The pleasure of wine is not just in its drinking but in the way it can be paired with food and enjoyed with friends. It should come as no surprise, then, that Cordeillan Bages’ Executive Chef has won a Michelin star for his restaurant, triumphantly blending local, seasonal ingredients into mouthwatering — and often remarkably beautiful — creations.

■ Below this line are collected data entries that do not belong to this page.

-- ==== Sys2Proof/Tests/Slice0.lean ====
section
/-! SUPPORT. Tests. Every expected value is taken from the spec: the vectors W, E, T, DV, A, M and X of
spec/95_test_vectors.md, the formats of spec/30_encoding.md and the frame tables of spec/42_adc.md and spec/43_mux.md.
The theorems named witness_… show, for each statement with hypotheses, a state and operands that meet all of them. -/

namespace Sys2Proof.Tests

open Sys2Proof Sys2Proof.Machine

/-! ### Small states -/

/-- After reset, the next transfers answered by the listed replies. -/
def fresh (replies : List Reply) : State := { State.reset with env := { replies := replies } }

/-- `fresh` in a display state. -/
def inState (d : DState) (replies : List Reply) : State := { fresh replies with dstate := d }

/-- `fresh` with the listed button levels. -/
def pressing (levels : List Bool) : State := { State.reset with env := { buttons := levels } }

/-- `fresh` with moves on the agenda. -/
def moves (agenda : List Move) : State := { State.reset with env := { agenda := agenda } }

/-- A block whose ADC transfer hangs. -/
def hungAdc (agenda : List Move) : State :=
  { State.reset with phase := .busy (.adcRead 0) 3, csAdc := true, reqPort := some [0x10, 0x00], env := { agenda := agenda } }

/-- Does a meaning answer a next state? -/
def answers (o : Outcome) : Bool :=
  match o with
  | .next _ => true
  | .fault _ => false
  | .refused _ => false

/-- The state a meaning answers. -/
def after (o : Outcome) (s : State) : State :=
  match o with
  | .next t => t
  | .fault _ => s
  | .refused _ => s

theorem exists_next (o : Outcome) (h : answers o = true) : ∃ t, o = .next t := by
  cases o with
  | next t => exact ⟨t, rfl⟩
  | fault f => cases h
  | refused r => cases h

/-- The events of a request run from a state. -/
def events (i : Instr) (s : State) : List Event := (after (exec i s) s).history

/-- The response message at the port after a request. -/
def response (i : Instr) (s : State) : Option Bytes := (after (exec i s) s).respPort.map Response.message

/-- Seven one-byte replies. -/
def sevenOk : List Reply := [Reply.ok [0], .ok [0], .ok [0], .ok [0], .ok [0], .ok [0], .ok [0]]

/-- Replies to the four transfers of a window. -/
def windowOk : List Reply := [Reply.ok [0], .ok [0, 0, 0, 0], .ok [0], .ok [0, 0, 0, 0]]

/-- The received bytes of a sweep. -/
def sweepBytes : List Bytes :=
  [[0, 0, 0], [0, 0, 1], [0, 1, 0], [0, 8, 0], [0, 15, 255], [255, 240, 7], [1, 2, 3], [255, 255, 255]]

/-! ### Well-formedness: an ill-formed term for each check -/

theorem test_wf_led : (Instr.ledWrite 0x08).wf = false ∧ (Instr.ledWrite 0x80).wf = false ∧ (Instr.ledWrite 0x07).wf = true := by decide

theorem test_wf_caset : (Instr.dcsCaset 5 3).wf = false ∧ (Instr.dcsCaset 0 320).wf = false ∧ (Instr.dcsCaset 0 319).wf = true := by decide

theorem test_wf_raset : (Instr.dcsRaset 5 3).wf = false ∧ (Instr.dcsRaset 0 240).wf = false ∧ (Instr.dcsRaset 239 239).wf = true := by decide

theorem test_wf_adcFrame : (Instr.adcFrame 8).wf = false ∧ (Instr.adcFrame 7).wf = true := by decide

theorem test_wf_muxAddress : (Instr.muxAddress 16).wf = false ∧ (Instr.muxAddress 15).wf = true := by decide

/-! ### Decoding: a word written out from the spec for every constructor -/

/-- Format N of R93: the opcode byte alone, the opcodes of R94. -/
theorem test_decode_formatN :
    decodeRequest [0x01] = .ok .dispReset ∧ decodeRequest [0x02] = .ok .dispInit ∧
    decodeRequest [0x04] = .ok .dispWriteFrame ∧ decodeRequest [0x07] = .ok .btnRead ∧
    decodeRequest [0x11] = .ok .adcReadAll ∧ decodeRequest [0x12] = .ok .adcSelftest ∧
    decodeRequest [0x21] = .ok .muxEnable ∧ decodeRequest [0x22] = .ok .muxDisable := by decide

/-- E11: format W, x0 y0 x1 y1 each high byte first. -/
theorem test_decode_setWindow :
    decodeRequest [0x03, 0x00, 0x0A, 0x00, 0x14, 0x01, 0x2C, 0x00, 0xC8] = .ok (.dispSetWindow 10 20 300 200) := by decide

/-- E12. -/
theorem test_decode_clear : decodeRequest [0x05, 0xF8, 0x00] = .ok (.dispClear 0xF800) := by decide

/-- E13 and E15. -/
theorem test_decode_backlight :
    decodeRequest [0x06, 0x00, 0x00, 0x80, 0x00] = .ok (.dispSetBacklight 0x00008000) ∧
    decodeRequest [0x06, 0x80, 0x00, 0x00, 0x00] = .ok (.dispSetBacklight 0x80000000) := by decide

/-- E16. -/
theorem test_decode_led : decodeRequest [0x08, 0x07] = .ok (.ledWrite 7) := by decide

/-- E17, and a channel out of its domain, which decodes (R97). -/
theorem test_decode_adcRead : decodeRequest [0x10, 0x07] = .ok (.adcRead 7) ∧ decodeRequest [0x10, 0xFF] = .ok (.adcRead 255) := by decide

/-- E18. -/
theorem test_decode_muxSelect : decodeRequest [0x20, 0x0F] = .ok (.muxSelect 15) := by decide

/-- E1 to E10: messages that do not decode. -/
theorem test_decode_illegal :
    decodeRequest [0x00] = .error (.unassignedOpcode 0x00) ∧ decodeRequest [0x09] = .error (.unassignedOpcode 0x09) ∧
    decodeRequest [0x13] = .error (.unassignedOpcode 0x13) ∧ decodeRequest [0x23] = .error (.unassignedOpcode 0x23) ∧
    decodeRequest [0xFF] = .error (.unassignedOpcode 0xFF) ∧ decodeRequest [] = .error .emptyMessage ∧
    decodeRequest [0x10] = .error (.wrongLength 0x10 1) ∧ decodeRequest [0x01, 0x00] = .error (.wrongLength 0x01 2) ∧
    decodeRequest [0x03, 0x00, 0x00, 0x00, 0x00, 0x01, 0x3F, 0x00] = .error (.wrongLength 0x03 8) ∧
    decodeRequest [0x08, 0x08] = .error (.reservedBits 0x08) ∧ decodeRequest [0x08, 0x80] = .error (.reservedBits 0x80) := by
  decide
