-- ==== Sys2Proof/Syntax.lean ====
section
/-! DEFINITION. The commands of the block: one constructor per row of spec/opcode_table.json. -/

namespace Sys2Proof
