-- ==== Sys2Proof/Machine/Objects.lean ====
section
/-! DEFINITION. The object dictionary: every object with its attributes (13 R447), and the named register behind each
object that holds a stored value. -/

namespace Sys2Proof.Machine

open Sys2Proof

/-- What a count does at the top of its range: saturate, wrap, or what the spec does not say. -/
inductive Overflow where
  | sat | wrap | unsaid
  deriving DecidableEq, Repr

/-- A stored register of the dictionary: object, selected item, default, bytes (13 R447, R451). -/
structure RegId where
  idx : Nat
  sub : Nat
  sel : Nat := 0
  dflt : Nat := 0
  size : Nat
  ovf : Overflow := .unsaid
  deriving DecidableEq, Repr

/-- Access of an object (13 R449). -/
inductive Access where
  | ro | rw | wo
  deriving DecidableEq, Repr

/-- Change class of an object (13 R455). -/
inductive Change where
  | live | stopped | commit | fixed
  deriving DecidableEq, Repr

/-- A row of the dictionary tables: indices, subindices, bytes (0 for a string or a domain), access, change class, Save,
default, defined bits, accepted ranges and step of the values, the F mark and the I3C-only mark (13 R447, R475). -/
structure ObjRow where
  idx0 : Nat
  idx1 : Nat
  sub0 : Nat
  sub1 : Nat
  size : Nat
  access : Access
  change : Change
  save : Bool
  dflt : Nat
  mask : Nat
  ranges : List (Nat × Nat) := []
  step : Nat := 1
  fabric : Bool := false
  i3cOnly : Bool := false
  deriving DecidableEq, Repr

/-- A valid DESC whose deadline lies in the measure of its firing: type, beat, deadline beat, modulus, phase (02 R46). -/
def mkDesc (type beat dbeat modulus phase : Nat) : Nat :=
  2 ^ 63 + type * 2 ^ 56 + beat * 2 ^ 44 + dbeat * 2 ^ 28 + modulus * 2 ^ 16 + phase * 2 ^ 4

/-- The DESC of entry n at the default schedule (02 R61). -/
def defaultDesc (n : Nat) : Nat :=
  if 448 ≤ n ∧ n ≤ 479 then mkDesc 2 4088 4090 32 (n - 448)
  else if 480 ≤ n ∧ n ≤ 485 then mkDesc 3 4090 4092 32 (n - 480)
  else if n = 486 ∨ n = 487 then mkDesc 4 4064 4086 1 0
  else if 488 ≤ n ∧ n ≤ 495 then mkDesc 5 4092 4094 8 (n - 488)
  else if n = 496 then mkDesc 11 0 1 1 0
  else 2 ^ 16

/-- The PARAM of entry n at the default schedule (02 R61). -/
def defaultParam (n : Nat) : Nat :=
  if 448 ≤ n ∧ n ≤ 479 then (n - 448) * 2 ^ 59
  else if 480 ≤ n ∧ n ≤ 485 then (n - 480) * 2 ^ 61
  else if n = 487 then 2 ^ 63
  else if 488 ≤ n ∧ n ≤ 495 then 2 ^ (n - 488) * 2 ^ 56
  else 0

/-- COUNT (02, object 0x3000 sub 1): current Count, latched (R28). -/
def Obj.COUNT : RegId :=
  { idx := 0x3000, sub := 1, size := 8 }

/-- TIME_MODE (02, object 0x3001 sub 1): 0 PTP over Cavo, 1 PPS and time of day. -/
def Obj.TIME_MODE : RegId :=
  { idx := 0x3001, sub := 1, size := 1 }

/-- PTP_LINK (02, object 0x3001 sub 2): designated link L0–L63 for mode 0. -/
def Obj.PTP_LINK : RegId :=
  { idx := 0x3001, sub := 2, size := 1 }

/-- LOG_SYNC_INTERVAL (02, object 0x3001 sub 3): log2 of sync interval in seconds, −7 to 0. -/
def Obj.LOG_SYNC_INTERVAL : RegId :=
  { idx := 0x3001, sub := 3, dflt := 252, size := 1 }

/-- PTP_DOMAIN (02, object 0x3001 sub 4): PTP domain number. -/
def Obj.PTP_DOMAIN : RegId :=
  { idx := 0x3001, sub := 4, size := 1 }

/-- SERVO_STATE (02, object 0x3002 sub 1): 0 UNSET, 1 ACQUIRING, 2 LOCKED, 3 HOLDOVER. -/
def Obj.SERVO_STATE : RegId :=
  { idx := 0x3002, sub := 1, size := 1 }

/-- EST_ERROR (02, object 0x3002 sub 2): estimated time error, ticks. -/
def Obj.EST_ERROR : RegId :=
  { idx := 0x3002, sub := 2, size := 4 }

/-- HOLDOVER_TIME (02, object 0x3002 sub 3): time in current holdover, ms. -/
def Obj.HOLDOVER_TIME : RegId :=
  { idx := 0x3002, sub := 3, size := 4 }

/-- FREQ_ADJUST (02, object 0x3002 sub 4): servo frequency correction, parts per 10^12. -/
def Obj.FREQ_ADJUST : RegId :=
  { idx := 0x3002, sub := 4, size := 4 }

/-- BEAT_SHIFT (02, object 0x3010 sub 1): B, 10–24 (R45). -/
def Obj.BEAT_SHIFT : RegId :=
  { idx := 0x3010, sub := 1, dflt := 16, size := 1 }

/-- MEASURE (02, object 0x3011 sub 1): current measure number. -/
def Obj.MEASURE : RegId :=
  { idx := 0x3011, sub := 1, size := 8 }

/-- BEAT_INDEX (02, object 0x3011 sub 2): current beat index. -/
def Obj.BEAT_INDEX : RegId :=
  { idx := 0x3011, sub := 2, size := 2 }

/-- REJOIN_POLICY (02, object 0x3020 sub 1): 0 host-armed, 1 automatic (R42). -/
def Obj.REJOIN_POLICY : RegId :=
  { idx := 0x3020, sub := 1, size := 1 }

/-- REJOIN_MEASURE (02, object 0x3020 sub 2): measure at which to rejoin under policy 0. -/
def Obj.REJOIN_MEASURE : RegId :=
  { idx := 0x3020, sub := 2, size := 8 }

/-- FLAG_n (02, object 0x3030 sub 1–255): [31] last outcome, 1 aborted; [30:0] generation. -/
def Obj.FLAG (n : Nat) : RegId :=
  { idx := 0x3030, sub := n, size := 4 }

/-- FIRED (02, object 0x3040 sub 1): figures started, on time or late, saturating (R52). -/
def Obj.FIRED : RegId :=
  { idx := 0x3040, sub := 1, size := 4, ovf := .sat }

/-- LATE (02, object 0x3040 sub 2): figures started after their firing window, saturating. -/
def Obj.LATE : RegId :=
  { idx := 0x3040, sub := 2, size := 4, ovf := .sat }

/-- SKIPPED (02, object 0x3040 sub 3): figures skipped, saturating. -/
def Obj.SKIPPED : RegId :=
  { idx := 0x3040, sub := 3, size := 4, ovf := .sat }

/-- ENDED_AT_DEADLINE (02, object 0x3040 sub 4): figures ended by their deadline, started or not; SCRUB and HOST_WINDOW not counted (R53); saturating. -/
def Obj.CAL_ENDED_AT_DEADLINE : RegId :=
  { idx := 0x3040, sub := 4, size := 4, ovf := .sat }

/-- ENTRY_n.DESC (02, object 0x3100 sub 1): bits [127:64] of entry n = index − 0x3100. -/
def Obj.ENTRY_DESC (n : Nat) : RegId :=
  { idx := 0x3100 + n, sub := 1, dflt := (defaultDesc n), size := 8 }

/-- ENTRY_n.PARAM (02, object 0x3100 sub 2): bits [63:0] of entry n. -/
def Obj.ENTRY_PARAM (n : Nat) : RegId :=
  { idx := 0x3100 + n, sub := 2, dflt := (defaultParam n), size := 8 }

/-- JOB_SEED (03, object 0x4100 sub 1): key of the rounding generator (R86); takes effect when the next step opens (R89). -/
def Obj.JOB_SEED : RegId :=
  { idx := 0x4100, sub := 1, size := 8 }

/-- STEP_KEY (03, object 0x4100 sub 2): k_step of the step in progress. -/
def Obj.STEP_KEY : RegId :=
  { idx := 0x4100, sub := 2, size := 8 }

/-- MX_HEADROOM (03, object 0x4101 sub 1): h of R80, 0–3. -/
def Obj.MX_HEADROOM : RegId :=
  { idx := 0x4101, sub := 1, dflt := 1, size := 1 }

/-- CARRY_HEADROOM (03, object 0x4101 sub 2): fixed headroom of R97, in bits. -/
def Obj.CARRY_HEADROOM : RegId :=
  { idx := 0x4101, sub := 2, dflt := 2, size := 1 }

/-- RECOMPUTED_TILES (03, object 0x4102 sub 1): blocks drained with a raise, saturating (R82). -/
def Obj.RECOMPUTED_TILES : RegId :=
  { idx := 0x4102, sub := 1, size := 4, ovf := .sat }

/-- NONFINITE_DRAINS (03, object 0x4102 sub 2): drains that wrote a non-finite value (R83). -/
def Obj.NONFINITE_DRAINS : RegId :=
  { idx := 0x4102, sub := 2, size := 4 }

/-- CARRY_REDOS (03, object 0x4102 sub 3): reduced blocks redone at A_max + 8 (R93). -/
def Obj.CARRY_REDOS : RegId :=
  { idx := 0x4102, sub := 3, size := 4 }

We picked up a pair of electric bikes in Bages’ central square and cycled the quarter of an hour or so along the road to Château Pichon Baron (www.pichonbaron.com), producers of one of the most celebrated Grand Crus in Medoc. The chateau — magnificent even from the road, but sadly now uninhabited — is the kind of palatial residence of which every Disney princess surely dreams. Its picture postcard facade has turrets, an impressive stone staircase to the main door, and a vast drive where you could park a dozen gilded carriages plus horses. The building is flanked by two equally remarkable modern structures, which house the winery and were built to the winning designs of an architectural competition.

At Pichon Baron, the magic happens in two places: in the vineyards where the grapes are grown, and underground. The cavernous winery is Tardis like: only a fraction of it is visible from the drive. Guide Marion shares its wonders with visitors only by appointment, but it is well worth booking a tour in advance. Over the course of an hour or so you move steadily from the fermentation room dominated by huge steel vats to the cool cellars filled with endless oak barrels. It is here that the best wines are aged. A visit without the opportunity to try the nectar made here would be a tragedy, so of course the tour concludes with a horizontal tasting of four different fine wines produced by Pichon Baron.

The cycle back to Bages is considerably more wobbly than the outward journey, but at a slower pace you have ample time to enjoy the views. Window shopping is certainly in order: if money was no object, which chateau would you want to be yours?